The vetoes and resistance could not beat the determination of the teams that worked on this bill. In the end, it was passed, and it appears that the bill has been properly adhered to over its decade of existence. Karen has not checked up on the bill recently, but she recalls that “most counties adhered to the bill almost immediately.”  Although most counties were quick to make the necessary changes, Karen remembers difficulty gaining full compliance. She presumes there is a need for re-education every time a new sheriff comes on board. 

It was exciting to hear that both Karen and Lisa continued policy work after their time with the Solís Policy Institute. Karen continued policy work for nearly another year and a half  including the passing of another bill and preventing the build of a women’s jail in Los Angeles! Following that, Karen also did work for the City and County of San Francisco. Karen highlights that she finds it easier to work on state bills compared to local ones. Lisa happily refers to her SPI training as “pivotal to so many aspects of [her] advocacy work.” Like Karen, she continued policy work on various levels. Her work continues to this day as an advocate for criminal justice and housing policy. She finds that her SPI training has allowed her “to be more vocal and articulate about how policy harms (or) helps…” As a professor of policy, Lisa has even implemented this instruction into her curriculum to teach “a more critical approach to policy-making to minimize the harm…” SPI training lasts far beyond the one year an individual participates in the program. 

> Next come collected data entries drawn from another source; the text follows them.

-- ==== Sys2Proof/Laws/Bodies.lean ====
section
/-!
SUPPORT. Laws/Bodies.lean: what the writes of each command do to each field of State. The proofs are written (rfl)
for the reason Laws/State.lean gives.
-/
namespace Sys2Proof.Machine

open Sys2Proof

/-! ### The parameters of this hardware (R7): to rewrite with, so that no comparison of two states evaluates a width -/

@[simp] theorem hardware_tempWidth : Config.hardware.tempWidth = .w32 := rfl
@[simp] theorem hardware_humWidth : Config.hardware.humWidth = .w32 := rfl
@[simp] theorem hardware_floatConv : Config.hardware.floatConv = .single := rfl
@[simp] theorem bits_w32 : Width.w32.bits = 32 := rfl
@[simp] theorem bits_w64 : Width.w64.bits = 64 := rfl

variable (s : State)

/-! ### The bodies that compute, as register writes -/

theorem compTBody_eq (P : Params) :
    compTBody P s = s.writeTemp (trunc32 (tempFine P.tempWidth.bits s.raw.adcT s.cal))
      (trunc32 (tempCenti (tempFine P.tempWidth.bits s.raw.adcT s.cal)))
      (cvtT P.floatConv (trunc32 (tempCenti (tempFine P.tempWidth.bits s.raw.adcT s.cal)))) := (rfl)

theorem compPBody_eq (P : Params) :
    compPBody P s = s.writePres (trunc32 (pressure s.raw.adcP s.tfine s.cal))
      (cvtP P.floatConv (trunc32 (pressure s.raw.adcP s.tfine s.cal))) := (rfl)

theorem compHBody_eq (P : Params) :
    compHBody P s = s.writeHum (humidity P.humWidth.bits s.raw.adcH s.tfine s.cal)
      (cvtH P.floatConv (humidity P.humWidth.bits s.raw.adcH s.tfine s.cal)) := (rfl)

/-! ### calLoadBody -/

@[simp] theorem calLoadBody_fi (a : Vector Byte 26) (b : Vector Byte 7) : (calLoadBody a b s).fi = s.fi := (rfl)
@[simp] theorem calLoadBody_cal (a : Vector Byte 26) (b : Vector Byte 7) :
    (calLoadBody a b s).cal = decodeCalibration a b := (rfl)
@[simp] theorem calLoadBody_raw (a : Vector Byte 26) (b : Vector Byte 7) : (calLoadBody a b s).raw = s.raw := (rfl)
@[simp] theorem calLoadBody_tfine (a : Vector Byte 26) (b : Vector Byte 7) :
    (calLoadBody a b s).tfine = s.tfine := (rfl)
@[simp] theorem calLoadBody_tOut (a : Vector Byte 26) (b : Vector Byte 7) : (calLoadBody a b s).tOut = s.tOut := (rfl)
@[simp] theorem calLoadBody_pOut (a : Vector Byte 26) (b : Vector Byte 7) : (calLoadBody a b s).pOut = s.pOut := (rfl)
@[simp] theorem calLoadBody_hOut (a : Vector Byte 26) (b : Vector Byte 7) : (calLoadBody a b s).hOut = s.hOut := (rfl)
@[simp] theorem calLoadBody_tempC (a : Vector Byte 26) (b : Vector Byte 7) :
    (calLoadBody a b s).tempC = s.tempC := (rfl)
@[simp] theorem calLoadBody_presHpa (a : Vector Byte 26) (b : Vector Byte 7) :
    (calLoadBody a b s).presHpa = s.presHpa := (rfl)
@[simp] theorem calLoadBody_humPct (a : Vector Byte 26) (b : Vector Byte 7) :
    (calLoadBody a b s).humPct = s.humPct := (rfl)
@[simp] theorem calLoadBody_status (a : Vector Byte 26) (b : Vector Byte 7) :
    (calLoadBody a b s).status = s.status.markCal := (rfl)
@[simp] theorem calLoadBody_host (a : Vector Byte 26) (b : Vector Byte 7) : (calLoadBody a b s).host = s.host := (rfl)

/-! ### rawLoadBody -/

@[simp] theorem rawLoadBody_fi (v : Vector Byte 8) : (rawLoadBody v s).fi = s.fi := (rfl)
@[simp] theorem rawLoadBody_cal (v : Vector Byte 8) : (rawLoadBody v s).cal = s.cal := (rfl)
@[simp] theorem rawLoadBody_raw (v : Vector Byte 8) : (rawLoadBody v s).raw = decodeRaw v := (rfl)
@[simp] theorem rawLoadBody_tfine (v : Vector Byte 8) : (rawLoadBody v s).tfine = s.tfine := (rfl)
@[simp] theorem rawLoadBody_tOut (v : Vector Byte 8) : (rawLoadBody v s).tOut = s.tOut := (rfl)
@[simp] theorem rawLoadBody_pOut (v : Vector Byte 8) : (rawLoadBody v s).pOut = s.pOut := (rfl)
@[simp] theorem rawLoadBody_hOut (v : Vector Byte 8) : (rawLoadBody v s).hOut = s.hOut := (rfl)
@[simp] theorem rawLoadBody_tempC (v : Vector Byte 8) : (rawLoadBody v s).tempC = s.tempC := (rfl)
@[simp] theorem rawLoadBody_presHpa (v : Vector Byte 8) : (rawLoadBody v s).presHpa = s.presHpa := (rfl)
@[simp] theorem rawLoadBody_humPct (v : Vector Byte 8) : (rawLoadBody v s).humPct = s.humPct := (rfl)
@[simp] theorem rawLoadBody_status (v : Vector Byte 8) : (rawLoadBody v s).status = s.status.startCycle := (rfl)
@[simp] theorem rawLoadBody_host (v : Vector Byte 8) : (rawLoadBody v s).host = s.host := (rfl)

/-! ### compTBody -/

@[simp] theorem compTBody_fi (P : Params) : (compTBody P s).fi = s.fi := (rfl)
@[simp] theorem compTBody_cal (P : Params) : (compTBody P s).cal = s.cal := (rfl)
@[simp] theorem compTBody_raw (P : Params) : (compTBody P s).raw = s.raw := (rfl)
@[simp] theorem compTBody_tfine (P : Params) :
    (compTBody P s).tfine = trunc32 (tempFine P.tempWidth.bits s.raw.adcT s.cal) := (rfl)
@[simp] theorem compTBody_tOut (P : Params) :
    (compTBody P s).tOut = trunc32 (tempCenti (tempFine P.tempWidth.bits s.raw.adcT s.cal)) := (rfl)
@[simp] theorem compTBody_pOut (P : Params) : (compTBody P s).pOut = s.pOut := (rfl)
@[simp] theorem compTBody_hOut (P : Params) : (compTBody P s).hOut = s.hOut := (rfl)
@[simp] theorem compTBody_tempC (P : Params) :
    (compTBody P s).tempC = cvtT P.floatConv (trunc32 (tempCenti (tempFine P.tempWidth.bits s.raw.adcT s.cal))) := (rfl)
@[simp] theorem compTBody_presHpa (P : Params) : (compTBody P s).presHpa = s.presHpa := (rfl)
@[simp] theorem compTBody_humPct (P : Params) : (compTBody P s).humPct = s.humPct := (rfl)
@[simp] theorem compTBody_status (P : Params) : (compTBody P s).status = s.status.markTemp := (rfl)
@[simp] theorem compTBody_host (P : Params) : (compTBody P s).host = s.host := (rfl)

/-! ### compPBody -/

@[simp] theorem compPBody_fi (P : Params) : (compPBody P s).fi = s.fi := (rfl)
@[simp] theorem compPBody_cal (P : Params) : (compPBody P s).cal = s.cal := (rfl)
@[simp] theorem compPBody_raw (P : Params) : (compPBody P s).raw = s.raw := (rfl)
@[simp] theorem compPBody_tfine (P : Params) : (compPBody P s).tfine = s.tfine := (rfl)
@[simp] theorem compPBody_tOut (P : Params) : (compPBody P s).tOut = s.tOut := (rfl)
@[simp] theorem compPBody_pOut (P : Params) :
    (compPBody P s).pOut = trunc32 (pressure s.raw.adcP s.tfine s.cal) := (rfl)
@[simp] theorem compPBody_hOut (P : Params) : (compPBody P s).hOut = s.hOut := (rfl)
@[simp] theorem compPBody_tempC (P : Params) : (compPBody P s).tempC = s.tempC := (rfl)
@[simp] theorem compPBody_presHpa (P : Params) :
    (compPBody P s).presHpa = cvtP P.floatConv (trunc32 (pressure s.raw.adcP s.tfine s.cal)) := (rfl)
@[simp] theorem compPBody_humPct (P : Params) : (compPBody P s).humPct = s.humPct := (rfl)
@[simp] theorem compPBody_status (P : Params) : (compPBody P s).status = s.status.markPres := (rfl)
@[simp] theorem compPBody_host (P : Params) : (compPBody P s).host = s.host := (rfl)

/-! ### compHBody -/

@[simp] theorem compHBody_fi (P : Params) : (compHBody P s).fi = s.fi := (rfl)
@[simp] theorem compHBody_cal (P : Params) : (compHBody P s).cal = s.cal := (rfl)
@[simp] theorem compHBody_raw (P : Params) : (compHBody P s).raw = s.raw := (rfl)
@[simp] theorem compHBody_tfine (P : Params) : (compHBody P s).tfine = s.tfine := (rfl)
@[simp] theorem compHBody_tOut (P : Params) : (compHBody P s).tOut = s.tOut := (rfl)
@[simp] theorem compHBody_pOut (P : Params) : (compHBody P s).pOut = s.pOut := (rfl)
@[simp] theorem compHBody_hOut (P : Params) :
    (compHBody P s).hOut = humidity P.humWidth.bits s.raw.adcH s.tfine s.cal := (rfl)
@[simp] theorem compHBody_tempC (P : Params) : (compHBody P s).tempC = s.tempC := (rfl)
@[simp] theorem compHBody_presHpa (P : Params) : (compHBody P s).presHpa = s.presHpa := (rfl)
@[simp] theorem compHBody_humPct (P : Params) :
    (compHBody P s).humPct = cvtH P.floatConv (humidity P.humWidth.bits s.raw.adcH s.tfine s.cal) := (rfl)
@[simp] theorem compHBody_status (P : Params) : (compHBody P s).status = s.status.markHum := (rfl)
@[simp] theorem compHBody_host (P : Params) : (compHBody P s).host = s.host := (rfl)

/-! ### measureBody: the four bodies in order, each seeing the writes of the ones before -/

theorem measureBody_eq (P : Params) (v : Vector Byte 8) :
    measureBody P v s = compHBody P (compPBody P (compTBody P (rawLoadBody v s))) := (rfl)

end Sys2Proof.Machine
end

As reproductive justice policy advocates, I asked Karen and Lisa about their thoughts on the overturning of Roe v. Wade. At 74 years old, Karen remembers the time before the initial 1973 Roe v. Wade decision when abortion was illegal. It is frustrating to her that “something [she] worked for so long ago…is now facing national defeat.” Karen leaves us with a reminder that “[r]eproductive justice impacts everyone in prison.” Abortion is still allowed in California’s jails and prisons. Hopefully, this will not change. On the other hand, Lisa recalls the “vileness of law enforcement lobbyists and representatives” and feels this prepared her for the decision. She makes a powerful reference to the “patriarchal, misogynistic makeup of the legislature and legislative process” and states that we deserve for “policy and elected officials to reflect the real beliefs and cultural shaping of our communities.”  Karen and Lisa make obvious just how far our system is from perfect. One way or another, it is important to ensure that our voices are heard, so as Lisa said, our elected officials can reflect our communities. Lisa’s SPI training has led to her using her voice as an advocate to this day. The Solís Policy Institute and policy training programs like it are vital to the future of policy. 


A Note from Eliana Arroyo: 

I want to thank everyone who helped me during my internship at Women’s Foundation California. Thank you to Mazuri and the rest of the Development and Partnerships team for welcoming me with open arms and supporting me throughout the entire process. Thank you to the entire WFC staff for your amazing energy and positivity. I appreciate all of you and everything that you do. Women’s Foundation California is such a special environment, and I did not take my time here for granted. Finally, I want to send a huge thank you to Karen Shain, Lisa Marie Alatorre, and Marj Plumb for agreeing to speak with me and bringing my pieces to life.

I was greatly inspired by the work being done at WFC; so much so that I decided to try and find work at another nonprofit with a similar mission. I am extremely happy to announce that I will continue my nonprofit experience this fall with an internship at Civic Nation’s United State of Women initiative! This would not have been possible without my experience at Women’s Foundation California.